For that matter, what prevents ClearView from capitalizing on its visibility into law-enforcement requests and trying to monetize both sides of the equation? What prevents the company from offering an “advance warning” service— for a fee of course— to alert individuals whenever they are being investigated?
Even if one posits that ClearView will act in an aboveboard manner and refrain from abusing its visibility into ongoing investigations for commercial gain, there is the question of operational security. Real-time knowledge of law enforcement actions is too tempting a target for criminals and nation states like to pass up. What happens when ClearView is breached by the Russian mob or an APT group working on behalf of China? One can imagine face-recognition systems also being applied to counter-intelligence scenarios to track foreign agents operating on US soil. If you are the nation sponsoring those agents, you want to know when their names come under scrutiny. More importantly you care whether it is the Poughkeepsie police department or the FBI asking the questions.
Being able to modify search results has equally troubling implications. It is a small leap from alerting someone that they are under investigation to withholding results or better yet, deliberately returning bogus information to throw off an investigation or frame an innocent person. The statistical nature of face-recognition and incompleteness of a database cobbled together from public sources makes it much easier to hide such deception. According to the Times, ClearView returns a match only about 75% of the time. (The article did not cite a figure for the false-positive rate, where the system returns results which are later proven to be incorrect.) Results withheld on purpose to protect designated individuals can easily blend in with legitimate failures to identify a face. Similarly ClearView could offer “immunity from face recognition” under the guise of Right To Be Forgotten requests, offering to delete all information about a person from their database— again for a fee presumably.
As before, even if ClearView avoids such dubious business models and remains dedicated to maintaining the integrity of its database, attackers who breach ClearView infrastructure can not be expected to have similar qualms. A few tweaks to metadata in the database could be enough to skew results. Not to mention that a successful breach is not necessary to poison the database to begin with: Facebook and LinkedIn are full of fake accounts with bogus information. Criminals almost certainly have been building such fake online personae by mashing bits of “true” information from different individuals.

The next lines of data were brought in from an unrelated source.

-- ==== Sys2Proof/Config.lean ====
section
/-!
DEFINITION. Config.lean: what an implementation of the engine fixes (spec/00_scope.md R5, R6) and the two parameters the
spec leaves OPEN. No instruction of this hardware leaves a value undefined (spec/93_implementation_defined.md part 1), so
there is no free value here.
-/

namespace Sys2Proof.Config

/-- Size of the window in bytes (spec/00_scope.md R6, spec/20_memory.md R50). -/
abbrev windowSize : Nat := 0x400

/-- The host access widths in bytes (spec/00_scope.md R6, spec/20_memory.md R55). -/
abbrev accessWidths : List Nat := [1, 2, 4, 8]

/-- Depth of the round-key file `RK` (spec/00_scope.md R6). -/
abbrev roundKeyDepth : Nat := 34

/-- The block size in bytes, the value of `BLKSZ` and the one legal declared buffer length (spec/00_scope.md R5). -/
abbrev blockBytes : Nat := 16

/-- Right rotation of the left branch, left rotation of the right branch (spec/00_scope.md R5). -/
abbrev leftBranchRotation : Nat := 8

/-- Left rotation of the right branch (spec/00_scope.md R5). -/
abbrev rightBranchRotation : Nat := 3

/-- `BASE`, the platform address of offset 0x000: OPEN in the spec (spec/00_scope.md R6, spec/92_eei_decisions.md D27), so
a constant without a body; no rule and no definition of the model depends on it. DESIGN CHOICE, safe, log entry 15. -/
opaque base : Nat

/-- `LANE_MAP`, the bus lane a window byte rides on: OPEN in the spec (spec/00_scope.md R6, spec/92_eei_decisions.md D27), so a
constant without a body; no rule and no definition of the model depends on it. DESIGN CHOICE, safe, log entry 15. -/
opaque laneMap : Nat → Nat

end Sys2Proof.Config
end

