-- ==== Sys2Proof/Machine/Port.lean ====
section
/-!
DEFINITION. Machine/Port.lean: what the port makes of a host step: admission, command dispatch, data writes, reads, reset
(spec/20_memory.md R55 to R57, spec/30_encoding.md R86, spec/60_exceptions.md R177, R178, spec/70_reset_and_hazards.md R200).
-/

namespace Sys2Proof.Machine

/-- The three outcomes of a host step (spec/60_exceptions.md R177). -/
inductive Verdict where
  | performed
  | discarded
  | refused
  deriving DecidableEq, Repr

/-- Which outcome a host step has: a write that is admitted is discarded in the fatal state; a read that is admitted is performed
in every state; `Reset` is unconditional (spec/60_exceptions.md R175, R177, spec/70_reset_and_hazards.md R200). -/
def verdict (e : Engine) : HostStep → Verdict
  | .reset => .performed
  | .memRead off n => if (admittedRow .read off n).isSome then .performed else .refused
  | .memWrite off v =>
    if (admittedRow .write off v.length).isNone then .refused
    else if fatalFlag e then .discarded
    else .performed

/-- The port answers the access (spec/20_memory.md R55 to R57). -/
def answering (a : Answer) (s : State) : State := { s with answer := a }

/-- Command dispatch with the word `w` (spec/30_encoding.md R86): discarded in the fatal state, fatal `ILLCMD` for a word that
selects no row, else the command's rule, which `run` gives. -/
def dispatchWord (run : Instr → State → StepResult) (w : Word32) (s : State) : StepResult :=
  if fatalFlag s.toEngine then .next s
  else
    match decode w with
    | .illegal _ => .next { s with toEngine := raiseFatal .illcmd s.toEngine }
    | .command i => run i s

/-- An admitted read delivers the bytes of the image and changes no state of the engine (spec/20_memory.md R55); the name
without a value is the one read that stops (log entry 7). -/
def performRead (off n : Nat) (s : State) : StepResult :=
  match readBytes s.toEngine off n with
  | some bs => .next (answering (.data bs) s)
  | none => .fault .algorithmNameUndefined

/-- An admitted write outside the fatal state: to `CMD` it executes the command `be32(v)` (the bytes most significant first,
spec/20_memory.md R53), to a data region it stores the bytes (R56). It completes toward the host when its step ends (R62). -/
def performWrite (run : Instr → State → StepResult) (off : Nat) (v : List Byte) (s : State) : StepResult :=
  match admittedRow .write off v.length with
  | none => .next (answering .errorResponse s)
  | some row =>
    match row.region with
    | .cmd => dispatchWord run (be32 v) (answering .done s)
    | region => .next { answering .done s with toEngine := writeRegion s.toEngine (off - row.first) v region }

/-- One host step (spec/00_scope.md R14 item 1). A refused access is not performed: no state of the engine changes and the answer
is an error response without data (spec/20_memory.md R57; log entry 5). A discarded write changes nothing and is answered as
completed (spec/60_exceptions.md R175). -/
def performHostStep (run : Instr → State → StepResult) (h : HostStep) (s : State) : StepResult :=
  match verdict s.toEngine h with
  | .refused => .next (answering .errorResponse s)
  | .discarded => .next (answering .done s)
  | .performed =>
    match h with
    | .reset => .next (resetEngine s)
    | .memRead off n => performRead off n s
    | .memWrite off v => performWrite run off v s

/-- The next host step of the script taken and performed; with none waiting the engine does nothing, since nothing but the host
changes its state (spec/60_exceptions.md R187; log entry 4). -/
def takeHostStep (run : Instr → State → StepResult) (s : State) : StepResult :=
  match s.script with
  | [] => .next s
  | h :: rest => performHostStep run h { s with script := rest }

end Sys2Proof.Machine
end

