-- ==== Sys2Proof/Machine/Script.lean ====
section
/-!
DEFINITION. Machine/Script.lean: the spec's command pseudo-forms and its host script notation (spec/30_encoding.md R89, R90): how
a host spells the steps that stand in `State.script`.
-/

namespace Sys2Proof.Machine

/-- `KEYX128`, that is `KEYX 16` (spec/30_encoding.md R89). -/
def keyx128 : Instr := .keyx 16

/-- `KEYX192`, that is `KEYX 24` (spec/30_encoding.md R89). -/
def keyx192 : Instr := .keyx 24

/-- `KEYX256`, that is `KEYX 32` (spec/30_encoding.md R89). -/
def keyx256 : Instr := .keyx 32

/-- `ENC b<ds>, b<ss>`, that is `ENC b<ds>:16, b<ss>:16`; with one operand, `ENC b<s>`, both slots are `s`, as in the
three forms after it (spec/30_encoding.md R89). -/
def encBlock (ds ss : Slot) : Instr := .enc ds 16 ss 16

/-- `DEC b<ds>, b<ss>` (spec/30_encoding.md R89). -/
def decBlock (ds ss : Slot) : Instr := .dec ds 16 ss 16

/-- `RNDF b<ds>, b<ss>` (spec/30_encoding.md R89). -/
def rndfBlock (ds ss : Slot) : Instr := .rndf ds 16 ss 16

/-- `RNDI b<ds>, b<ss>` (spec/30_encoding.md R89). -/
def rndiBlock (ds ss : Slot) : Instr := .rndi ds 16 ss 16

/-- The host step that issues the word `w`, and with it `.word v` (spec/30_encoding.md R88, R90). -/
def issueWord (w : Word32) : HostStep := .memWrite 0x000 (bytes32 w)

/-- The host step that issues a command (spec/30_encoding.md R90). -/
def issue (i : Instr) : HostStep := issueWord (encode i)

/-- The first offset of a region (spec/20_memory.md R51). -/
def regionFirst (r : Region) : Option Nat := (windowMap.find? fun row => row.region == r).map MapRow.first

/-- The width a script uses in a region: 1 byte where the region has it, else 4, the one width of `CMD`, `STATUS` and `BLKSZ`
(spec/20_memory.md R51; which of several widths is irrelevant, R54). -/
def MapRow.scriptWidth (row : MapRow) : Nat := if row.widths.contains 1 then 1 else 4

/-- The row of region `r` when `n` bytes from offset `off` inside it can be spelled as whole accesses that are admitted with the
right; none where no series of admitted accesses moves exactly those bytes (spec/30_encoding.md R90, spec/20_memory.md R55, R56). -/
def scriptRow (right : Right) (r : Region) (off n : Nat) : Option MapRow :=
  windowMap.find? fun row => row.region == r && row.rights.contains right && decide (off + n ≤ row.size) &&
    decide (off % row.scriptWidth = 0) && decide (n % row.scriptWidth = 0)

/-- `WR name+off, hexbytes`, and `WR name, hexbytes` with `off` 0: a series of admitted accesses (spec/30_encoding.md R90). -/
def writeScript (r : Region) (off : Nat) (bs : List Byte) : Option (List HostStep) :=
  (scriptRow .write r off bs.length).map fun row =>
    (List.range (bs.length / row.scriptWidth)).map fun j =>
      .memWrite (row.first + off + row.scriptWidth * j) (slice bs (row.scriptWidth * j) row.scriptWidth)

/-- `RD name, n`: a series of admitted accesses (spec/30_encoding.md R90); `RD STATUS` and `RD BLKSZ` are one 4-byte read. -/
def readScript (r : Region) (n : Nat) : Option (List HostStep) :=
  (scriptRow .read r 0 n).map fun row =>
    (List.range (n / row.scriptWidth)).map fun j => .memRead (row.first + row.scriptWidth * j) row.scriptWidth

/-- `RD STATUS`: its one 4-byte read (spec/30_encoding.md R90). -/
def readStatus : HostStep := .memRead 0x004 4

/-- `RESET`: the reset step (spec/30_encoding.md R90, spec/70_reset_and_hazards.md R200). -/
def resetStep : HostStep := .reset

/-- The bytes an answer brings the host: those of a read, no bytes of a completed write or of Reset, and no result for a refused
access (spec/20_memory.md R55 to R57). -/
def Answer.bytes : Answer → Option (List Byte)
  | .silent => some []
  | .data bs => some bs
  | .done => some []
  | .errorResponse => none

/-- The steps of a script performed before whatever else waits: the bytes they return, in order, what a script shows after `->`
(spec/30_encoding.md R90), and the state they end in; none when an access is refused or a step stops. -/
def performScript : List HostStep → State → Option (List Byte × State)
  | [], s => some ([], s)
  | h :: hs, s =>
    match step { s with script := h :: s.script } with
    | .fault _ => none
    | .refused _ => none
    | .next t =>
      match t.answer.bytes, performScript hs t with
      | some bs, some (rest, u) => some (bs ++ rest, u)
      | _, _ => none

/-- `RD STATUS -> 0x........`: the integer `be32` of the four bytes (spec/30_encoding.md R90). -/
def shownStatus (s : State) : Option Word32 := (performScript [readStatus] s).map fun result => be32 result.1

end Sys2Proof.Machine
end

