-- ==== Sys2Proof/Safety.lean ====
section
/-!
DEFINITION. Safety.lean: what the spec calls a faulted run (spec/60_exceptions.md R175), the invariants of the state
(spec/10_state.md R33), and the comparisons of states the claims use.
-/

namespace Sys2Proof.Machine

/-- The engine is in the fatal state: the run has faulted, and such a state is never a final state of a correct run
(spec/60_exceptions.md R175, spec/93_implementation_defined.md U2; log entry 6). -/
abbrev Engine.Faulted (e : Engine) : Prop := e.fcause ≠ none

/-- A good final state: not in the fatal state (spec/60_exceptions.md R175). -/
abbrev State.Good (s : State) : Prop := s.fcause = none

/-- `NR` is 0, 32, 33 or 34 (spec/10_state.md R33 item 1). -/
abbrev Engine.RoundCountLegal (e : Engine) : Prop := e.nr = 0 ∨ e.nr = 32 ∨ e.nr = 33 ∨ e.nr = 34

/-- The round-key file is the key schedule of some key of the context's length, with zeros above, and all zero without a context
(spec/10_state.md R33 items 2 and 3). -/
def Engine.FileIsSchedule (e : Engine) : Prop :=
  (e.nr = 0 → ∀ i : Fin 34, e.rk[i] = 0) ∧
  (e.nr ≠ 0 → ∃ key : List Byte, key.length = 8 * (e.nr.toNat - 30) ∧ contextKeys e = keySchedule key ∧
    ∀ i : Fin 34, e.nr.toNat ≤ i → e.rk[i] = 0)

/-- The codes of `ERR` and `FCAUSE` are those that exist (spec/10_state.md R33 item 4). -/
abbrev Engine.CodesLegal (e : Engine) : Prop := (errBits e.err).toNat ≤ 1 ∧ (fcauseBits e.fcause).toNat ≤ 3

/-- `PHASE = IDLE` whenever a host access is performed (spec/10_state.md R42). -/
abbrev Engine.Idle (e : Engine) : Prop := e.seq.phase = .idle

/-- The invariants of the state (spec/10_state.md R33 items 1 to 4, R42). -/
def Engine.Inv (e : Engine) : Prop := e.RoundCountLegal ∧ e.FileIsSchedule ∧ e.CodesLegal ∧ e.Idle

/-- Two engines that agree on everything but the hidden working registers (spec/10_state.md R42). -/
def Engine.VisiblyEqual (a b : Engine) : Prop := { a with seq := b.seq } = b

/-- Two machines that agree on everything but the hidden working registers (spec/10_state.md R42). -/
def State.VisiblyEqual (a b : State) : Prop := a.toEngine.VisiblyEqual b.toEngine ∧ a.script = b.script ∧ a.answer = b.answer

/-- The host's loop over the round keys: before each command the key is written to `KOP`, then the one-round command is executed
(spec/43_cipher_context.md R153 item 7, spec/97_test_programs.md P3). -/
def hostRoundLoop (command : Instr) : List Word → State → StepResult
  | [], s => .next s
  | k :: ks, s =>
    match exec command { s with kop := padTo 8 (bytes64 k) } with
    | .next t => hostRoundLoop command ks t
    | .fault r => .fault r
    | .refused r => .refused r

end Sys2Proof.Machine
end

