-- ==== Sys2Proof/Laws/Window.lean ====
section
/-!
SUPPORT. Laws/Window.lean: one lemma per operation of the window: admission, the byte image, reads, and stores
(spec/20_memory.md R51 to R58).
-/

namespace Sys2Proof.Machine

/-- A row holds an access exactly when the access lies between its first and last offsets. -/
theorem MapRow.holds_iff {row : MapRow} {off n : Nat} :
    row.holds off n = true ↔ row.first ≤ off ∧ off + n ≤ row.first + row.size := by
  simp [MapRow.holds]

/-- Everything an admission says of an access (spec/20_memory.md R55). -/
theorem admittedRow_cases {right : Right} {off n : Nat} {row : MapRow} (h : admittedRow right off n = some row) :
    n ∈ Config.accessWidths ∧ off % n = 0 ∧ off + n ≤ Config.windowSize ∧ row ∈ windowMap ∧
      row.first ≤ off ∧ off + n ≤ row.first + row.size ∧ right ∈ row.rights ∧ n ∈ row.widths := by
  unfold admittedRow at h
  split at h
  · rename_i hc
    have hmem := List.mem_of_find?_eq_some h
    have hp := List.find?_some h
    simp only [Bool.and_eq_true, List.contains_iff_mem, MapRow.holds_iff] at hp
    exact ⟨hc.1, hc.2.1, hc.2.2, hmem, hp.1.1.1, hp.1.1.2, hp.1.2, hp.2⟩
  · cases h

/-- An admitted access has a width of at least one byte. -/
theorem admittedRow_width_pos {right : Right} {off n : Nat} {row : MapRow} (h : admittedRow right off n = some row) : 1 ≤ n := by
  have hn := (admittedRow_cases h).1
  simp only [Config.accessWidths, List.mem_cons, List.not_mem_nil, or_false] at hn
  omega

/-- The only admitted write to `CMD` is the 4-byte one at offset 0 (spec/20_memory.md R51). -/
theorem admittedRow_cmd {off n : Nat} {row : MapRow} (h : admittedRow .write off n = some row) (hr : row.region = .cmd) :
    off = 0x000 ∧ n = 4 := by
  obtain ⟨_, _, _, hm, h1, h2, _, h4⟩ := admittedRow_cases h
  simp only [windowMap, List.mem_cons, List.not_mem_nil, or_false] at hm
  rcases hm with rfl | rfl | rfl | rfl | rfl | rfl | rfl | rfl | rfl <;> simp_all

/-- No two regions of the map share an offset: the row that holds an offset is the one the image finds. -/
theorem find_row_of_holds {row : MapRow} (hmem : row ∈ windowMap) {off : Nat} (h1 : row.first ≤ off)
    (h2 : off < row.first + row.size) : windowMap.find? (fun r => r.holds off 1) = some row := by
  have key : ∀ r : MapRow, r.holds off 1 = decide (r.first ≤ off ∧ off + 1 ≤ r.first + r.size) := fun _ => rfl
  simp only [windowMap, List.mem_cons, List.not_mem_nil, or_false] at hmem
  rcases hmem with rfl | rfl | rfl | rfl | rfl | rfl | rfl | rfl | rfl <;>
    (simp only at h1 h2
     simp only [windowMap, List.find?_cons, key]
     repeat (first | rw [decide_eq_false (by omega)] | rw [decide_eq_true (by omega)]))

/-- The byte image inside a region (spec/20_memory.md R52). -/
theorem byteAt_of_row {row : MapRow} (hmem : row ∈ windowMap) (e : Engine) {off : Nat} (h1 : row.first ≤ off)
    (h2 : off < row.first + row.size) : byteAt e off = regionByte e (off - row.first) row.region := by
  rw [byteAt, find_row_of_holds hmem h1 h2]

/-- The byte image outside every region: a reserved offset has no byte (spec/20_memory.md R51). -/
theorem byteAt_of_reserved (e : Engine) {off : Nat} (h : ∀ row ∈ windowMap, ¬(row.first ≤ off ∧ off < row.first + row.size)) :
    byteAt e off = none := by
  rw [byteAt, List.find?_eq_none.mpr]
  intro row hrow
  have := h row hrow
  simp only [MapRow.holds_iff]
  omega

/-- Every offset is in a region or reserved. -/
theorem row_or_reserved (off : Nat) :
    (∃ row ∈ windowMap, row.first ≤ off ∧ off < row.first + row.size) ∨
    (∀ row ∈ windowMap, ¬(row.first ≤ off ∧ off < row.first + row.size)) := by
  by_cases h : ∃ row ∈ windowMap, row.first ≤ off ∧ off < row.first + row.size
  · exact .inl h
  · exact .inr fun row hrow hc => h ⟨row, hrow, hc⟩

/-- Two engines whose regions read alike at an offset have the same byte there. -/
theorem byteAt_congr {a b : Engine} {off : Nat}
    (h : ∀ row ∈ windowMap, row.first ≤ off → off < row.first + row.size →
      regionByte a (off - row.first) row.region = regionByte b (off - row.first) row.region) :
    byteAt a off = byteAt b off := by
  rcases row_or_reserved off with ⟨row, hmem, h1, h2⟩ | hr
  · rw [byteAt_of_row hmem a h1 h2, byteAt_of_row hmem b h1 h2, h row hmem h1 h2]
  · rw [byteAt_of_reserved a hr, byteAt_of_reserved b hr]

/-- What a read of `n` bytes delivers (spec/20_memory.md R55). -/
theorem readBytes_eq_some {e : Engine} {off n : Nat} {bs : List Byte} (h : readBytes e off n = some bs) :
    bs.length = n ∧ ∀ j, j < n → byteAt e (off + j) = bs[j]? := by
  induction n generalizing off bs with
  | zero => cases h; exact ⟨rfl, fun j hj => absurd hj (Nat.not_lt_zero j)⟩
  | succ n ih =>
    unfold readBytes at h
    split at h
    · rename_i b bs' hb hbs
      cases h
      obtain ⟨hl, hj⟩ := ih hbs
      refine ⟨by simp [hl], fun j hlt => ?_⟩
      cases j with
      | zero => simpa using hb
      | succ j =>
        have := hj j (by omega)
        rw [Nat.add_assoc, Nat.add_comm 1 j] at this
        simpa using this
    · cases h

/-- A read succeeds when every one of its offsets has a byte. -/
theorem readBytes_isSome {e : Engine} {off n : Nat} (h : ∀ j, j < n → (byteAt e (off + j)).isSome) :
    (readBytes e off n).isSome := by
  induction n generalizing off with
  | zero => rfl
  | succ n ih =>
    have h0 := h 0 (by omega)
    have hr := ih (off := off + 1) fun j hj => by
      have := h (j + 1) (by omega)
      rwa [show off + 1 + j = off + (j + 1) by omega]
    obtain ⟨b, hb⟩ := Option.isSome_iff_exists.mp h0
    obtain ⟨bs, hbs⟩ := Option.isSome_iff_exists.mp hr
    rw [Nat.add_zero] at hb
    simp [readBytes, hb, hbs]

/-- The bytes of an array after a store: the sequence's at its indices, the old ones elsewhere (spec/20_memory.md R56). -/
theorem storeSeq_getElem? {n : Nat} (v : Vector Byte n) (start : Nat) (bs : List Byte) (i : Nat) (hi : i < n) :
    (storeSeq v start bs)[i]? = if start ≤ i ∧ i < start + bs.length then bs[i - start]? else v[i]? := by
  induction bs generalizing v start with
  | nil => simp [storeSeq, show ¬(start ≤ i ∧ i < start) by omega]
  | cons b bs ih =>
    rw [storeSeq, ih]
    by_cases h1 : start = i
    · subst h1
      simp [hi]
    · by_cases h2 : start ≤ i ∧ i < start + (bs.length + 1)
      · obtain ⟨k, hk⟩ : ∃ k, i - start = k + 1 := ⟨i - start - 1, by omega⟩
        have h3 : start + 1 ≤ i ∧ i < start + 1 + bs.length := by omega
        simp [h2, h3, hk, show i - (start + 1) = k by omega]
      · have h3 : ¬(start + 1 ≤ i ∧ i < start + 1 + bs.length) := by omega
        have h4 : ¬(start ≤ i ∧ i < start + (bs.length + 1)) := h2
        simp only [List.length_cons, h3, h4, if_false]
        rw [Vector.getElem?_setIfInBounds_ne h1]

/-- A store of a sequence in two parts. -/
theorem storeSeq_append {n : Nat} (v : Vector Byte n) (start : Nat) (a b : List Byte) :
    storeSeq v start (a ++ b) = storeSeq (storeSeq v start a) (start + a.length) b := by
  induction a generalizing v start with
  | nil => rfl
  | cons x a ih =>
    rw [List.cons_append, storeSeq, ih, storeSeq, List.length_cons, Nat.add_assoc, Nat.add_comm 1]

/-! ### A data write, field by field -/

@[simp] theorem writeRegion_rk (e : Engine) (j : Nat) (bs : List Byte) (r : Region) : (writeRegion e j bs r).rk = e.rk := by
  cases r <;> simp [writeRegion]
@[simp] theorem writeRegion_nr (e : Engine) (j : Nat) (bs : List Byte) (r : Region) : (writeRegion e j bs r).nr = e.nr := by
  cases r <;> simp [writeRegion]
@[simp] theorem writeRegion_err (e : Engine) (j : Nat) (bs : List Byte) (r : Region) : (writeRegion e j bs r).err = e.err := by
  cases r <;> simp [writeRegion]
@[simp] theorem writeRegion_fcause (e : Engine) (j : Nat) (bs : List Byte) (r : Region) :
    (writeRegion e j bs r).fcause = e.fcause := by
  cases r <;> simp [writeRegion]
@[simp] theorem writeRegion_seq (e : Engine) (j : Nat) (bs : List Byte) (r : Region) : (writeRegion e j bs r).seq = e.seq := by
  cases r <;> simp [writeRegion]

end Sys2Proof.Machine
end

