-- ==== Sys2Proof/Tests/Slice0.lean ====
section
/-!
SUPPORT. Tests/Slice0.lean: the model's own tests. Part 1: encodings and the well-formedness smoke test. Part 2: one step of each
command, the port and the reset on small states; every expected value is the spec's (the place is named). Part 3: for every
obligation with hypotheses, a named witness that meets them.
-/

namespace Sys2Proof.Tests

open Sys2Proof Sys2Proof.Machine

/-! ### Helpers -/

/-- The next state of an outcome. -/
def ended : Host.Outcome State Fault Refusal → Option State
  | .next t => some t
  | .fault _ => none
  | .refused _ => none

theorem eq_next_of_ended {o : Host.Outcome State Fault Refusal} {t : State} (h : ended o = some t) : o = .next t := by
  cases o with
  | next u => rw [Option.some.inj h]
  | fault r => cases h
  | refused r => cases h

/-- The next state of an outcome, `s` where there is none. -/
def nextOr (s : State) (o : Host.Outcome State Fault Refusal) : State := (ended o).getD s

/-- The key of the source's vector of `n` bytes, `n - 1` down to 0 (spec/95_test_vectors.md section 1.1), `0xEE` above it. -/
def vectorKey (n : Nat) : Vector Byte 32 := Vector.ofFn fun i => if i.val < n then BitVec.ofNat 8 (n - 1 - i) else 0xEE

/-- A block from its two words. -/
def block (x1 x2 : Word) : Vector Byte 16 := padTo 16 (bytes64 x1 ++ bytes64 x2)

/-- The plaintext of V1.1 (spec/95_test_vectors.md section 1.1). -/
def plain128 : Vector Byte 16 := block 0x6c61766975716520 0x7469206564616d20

/-- The ciphertext of V1.1 (spec/95_test_vectors.md section 1.1). -/
def cipher128 : Vector Byte 16 := block 0xa65d985179783265 0x7860fedf5c570d18

/-- A machine with the key of `klen` bytes staged, the plaintext of V1.1 in `BUF[0]`, the key of its round 0 in `KOP`, values in
the hidden registers, and no context. -/
def staged (klen : Nat) : State :=
  { State.reset with
    key := vectorKey klen
    kop := padTo 8 (bytes64 0x0706050403020100)
    buf0 := plain128
    seq := { ridx := 7, x1 := 1, x2 := 2, l := Vector.replicate 3 3, m := 2, phase := .idle } }

/-- `staged` after its `KEYX`: the context of `klen`. -/
def keyed (klen : Nat) : State := nextOr State.reset (exec (.keyx klen) (staged klen))

/-- A machine whose `NR` is set by hand, the round-key file all zero. -/
def withCount (nr : BitVec 6) : State := { staged 16 with nr := nr }

/-- `keyed 16` in the fatal state. -/
def aborted : State := { keyed 16 with fcause := some .noctx }

/-- A machine with host steps waiting. -/
def scripted (s : State) (script : List HostStep) : State := { s with script := script }

/-! ### Part 1: encodings -/

/-- The well-formedness smoke test: each check refuses a length that does not fit its field, each command accepts 0 and 255
(spec/30_encoding.md R81, R84). -/
theorem test_wf :
    (Instr.keyx 256).wf = false ∧
    (Instr.enc .b0 256 .b0 16).wf = false ∧ (Instr.enc .b0 16 .b0 256).wf = false ∧
    (Instr.dec .b0 256 .b0 16).wf = false ∧ (Instr.dec .b0 16 .b0 256).wf = false ∧
    (Instr.rndf .b0 256 .b0 16).wf = false ∧ (Instr.rndf .b0 16 .b0 256).wf = false ∧
    (Instr.rndi .b0 256 .b0 16).wf = false ∧ (Instr.rndi .b0 16 .b0 256).wf = false ∧
    (Instr.keyx 0).wf = true ∧ (Instr.keyx 255).wf = true ∧ (Instr.enc .b1 255 .b0 0).wf = true ∧
    (Instr.dec .b0 0 .b1 255).wf = true ∧ (Instr.rndf .b1 255 .b1 255).wf = true ∧ (Instr.rndi .b0 0 .b0 0).wf = true := by
  decide

/-- KEYX by its pattern `00000000 kkkkkkkk 00000000 00000001` with `k` = 24 (spec/30_encoding.md R85). -/
theorem test_decode_keyx : decode 0b00000000000110000000000000000001 = .command (.keyx 24) := by decide

/-- ENC by its pattern `dddddddd ssssssss 000000yx 00000010` with `d` = 129, `s` = 16, `y` = 1, `x` = 0 (spec/30_encoding.md
R85). -/
theorem test_decode_enc : decode 0b10000001000100000000001000000010 = .command (.enc .b1 129 .b0 16) := by decide

/-- DEC by its pattern `dddddddd ssssssss 000000yx 00000011` with `d` = 16, `s` = 15, `y` = 0, `x` = 1 (spec/30_encoding.md
R85). -/
theorem test_decode_dec : decode 0b00010000000011110000000100000011 = .command (.dec .b0 16 .b1 15) := by decide

/-- RNDF by its pattern `dddddddd ssssssss 000000yx 00000100` with `d` = 16, `s` = 16, `y` = 1, `x` = 1 (spec/30_encoding.md
R85). -/
theorem test_decode_rndf : decode 0b00010000000100000000001100000100 = .command (.rndf .b1 16 .b1 16) := by decide

/-- RNDI by its pattern `dddddddd ssssssss 000000yx 00000101` with `d` = 255, `s` = 0, `y` = 0, `x` = 0 (spec/30_encoding.md
R85). -/
theorem test_decode_rndi : decode 0b11111111000000000000000000000101 = .command (.rndi .b0 255 .b0 0) := by decide

/-- One word of each illegal class, at the classes' edges (spec/30_encoding.md R87, R91). -/
theorem test_decode_illegal :
    decode 0x00000000 = .illegal .opcode ∧ decode 0x00100006 = .illegal .opcode ∧ decode 0x101000FF = .illegal .opcode ∧
    decode 0x10100402 = .illegal .reservedBits ∧ decode 0x10108005 = .illegal .reservedBits ∧
    decode 0x00100401 = .illegal .reservedBits ∧ decode 0x00100101 = .illegal .formatKBits ∧
    decode 0x00100201 = .illegal .formatKBits ∧ decode 0x01100001 = .illegal .formatKBits ∧
    decode 0x80100001 = .illegal .formatKBits := by decide

/-- Table words: bits above the row's width are zero, and the opcode table's `match` words decode to their rows' commands
(spec/opcode_table.json). -/
theorem test_decodeTableWord :
    decodeTableWord 32 0x00000001 = some (.keyx 0) ∧ decodeTableWord 32 0x00000002 = some (.enc .b0 0 .b0 0) ∧
    decodeTableWord 32 0x00000003 = some (.dec .b0 0 .b0 0) ∧ decodeTableWord 32 0x00000004 = some (.rndf .b0 0 .b0 0) ∧
    decodeTableWord 32 0x00000005 = some (.rndi .b0 0 .b0 0) ∧ decodeTableWord 16 0xFFFF0001 = some (.keyx 0) ∧
    decodeTableWord 32 0x00000006 = none := by decide

/-- The pseudo-forms spell the words of spec/30_encoding.md R89, R91. -/
theorem test_pseudo_forms :
    encode keyx128 = 0x00100001 ∧ encode keyx192 = 0x00180001 ∧ encode keyx256 = 0x00200001 ∧
    encode (encBlock .b1 .b0) = 0x10100202 ∧ encode (decBlock .b0 .b1) = 0x10100103 ∧
    encode (rndfBlock .b1 .b0) = 0x10100204 ∧ encode (rndiBlock .b0 .b1) = 0x10100105 := by decide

This is a situation where ClearView spouting bromides about the importance of privacy and security will not cut it. Private enterprises afforded this much visibility into active police investigations and with this much influence over the outcome of those investigations need oversight. At a minimum companies like ClearView must be prevented from exploiting their privileged role for anything other than the stated purpose— aiding US law enforcement agencies. They need periodic independent audits to verify that sufficient security controls exist to prevent unauthorized parties from tapping into the sensitive information they are sitting on or subverting the integrity of results returned.